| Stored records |
....

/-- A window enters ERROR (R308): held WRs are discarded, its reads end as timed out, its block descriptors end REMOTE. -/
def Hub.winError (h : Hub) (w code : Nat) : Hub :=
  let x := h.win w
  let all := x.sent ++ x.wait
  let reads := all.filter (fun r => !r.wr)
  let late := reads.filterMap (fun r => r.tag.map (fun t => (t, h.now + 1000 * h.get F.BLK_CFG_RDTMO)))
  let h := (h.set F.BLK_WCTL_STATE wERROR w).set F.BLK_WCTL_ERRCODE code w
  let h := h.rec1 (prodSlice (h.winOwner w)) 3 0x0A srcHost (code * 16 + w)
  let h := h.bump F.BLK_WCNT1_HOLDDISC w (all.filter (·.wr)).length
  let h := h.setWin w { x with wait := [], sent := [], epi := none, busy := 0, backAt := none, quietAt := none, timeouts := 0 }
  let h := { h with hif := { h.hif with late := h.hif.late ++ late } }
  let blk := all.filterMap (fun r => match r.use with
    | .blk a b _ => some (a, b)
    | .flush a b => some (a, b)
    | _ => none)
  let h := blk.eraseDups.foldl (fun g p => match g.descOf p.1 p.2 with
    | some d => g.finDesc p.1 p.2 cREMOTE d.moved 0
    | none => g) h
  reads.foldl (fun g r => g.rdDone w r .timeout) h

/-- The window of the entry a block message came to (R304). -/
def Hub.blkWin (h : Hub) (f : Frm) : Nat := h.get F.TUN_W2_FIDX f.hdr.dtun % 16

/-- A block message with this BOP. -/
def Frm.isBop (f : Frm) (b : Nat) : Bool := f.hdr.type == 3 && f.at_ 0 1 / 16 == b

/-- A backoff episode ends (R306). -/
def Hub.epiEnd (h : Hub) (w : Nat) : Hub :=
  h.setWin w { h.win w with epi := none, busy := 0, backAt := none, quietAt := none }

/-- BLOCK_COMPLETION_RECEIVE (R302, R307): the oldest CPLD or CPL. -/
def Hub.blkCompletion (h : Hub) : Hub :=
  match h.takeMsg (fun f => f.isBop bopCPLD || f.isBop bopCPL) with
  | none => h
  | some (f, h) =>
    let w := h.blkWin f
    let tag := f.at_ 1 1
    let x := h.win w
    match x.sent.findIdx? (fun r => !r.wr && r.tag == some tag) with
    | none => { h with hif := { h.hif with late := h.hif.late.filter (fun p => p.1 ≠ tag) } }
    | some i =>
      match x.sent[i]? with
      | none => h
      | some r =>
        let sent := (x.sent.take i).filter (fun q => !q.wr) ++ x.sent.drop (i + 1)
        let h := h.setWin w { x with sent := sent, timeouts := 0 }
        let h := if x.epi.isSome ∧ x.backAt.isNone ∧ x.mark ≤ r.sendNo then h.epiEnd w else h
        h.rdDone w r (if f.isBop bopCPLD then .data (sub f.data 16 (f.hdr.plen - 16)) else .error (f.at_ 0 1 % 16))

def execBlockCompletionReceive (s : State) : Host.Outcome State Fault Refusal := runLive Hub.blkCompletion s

....

| ASSIGNMENT |
The required output is the set of lines from the first line of the data through the line that contains "let blk := all.filterMap", transcribed exactly.

| SOLUTION TO THIS EXERCISE |
/-- A window enters ERROR (R308): held WRs are discarded, its reads end as timed out, its block descriptors end REMOTE. -/
def Hub.winError (h : Hub) (w code : Nat) : Hub :=
  let x := h.win w
  let all := x.sent ++ x.wait
  let reads := all.filter (fun r => !r.wr)
  let late := reads.filterMap (fun r => r.tag.map (fun t => (t, h.now + 1000 * h.get F.BLK_CFG_RDTMO)))
  let h := (h.set F.BLK_WCTL_STATE wERROR w).set F.BLK_WCTL_ERRCODE code w
  let h := h.rec1 (prodSlice (h.winOwner w)) 3 0x0A srcHost (code * 16 + w)
  let h := h.bump F.BLK_WCNT1_HOLDDISC w (all.filter (·.wr)).length
  let h := h.setWin w { x with wait := [], sent := [], epi := none, busy := 0, backAt := none, quietAt := none, timeouts := 0 }
  let h := { h with hif := { h.hif with late := h.hif.late ++ late } }
  let blk := all.filterMap (fun r => match r.use with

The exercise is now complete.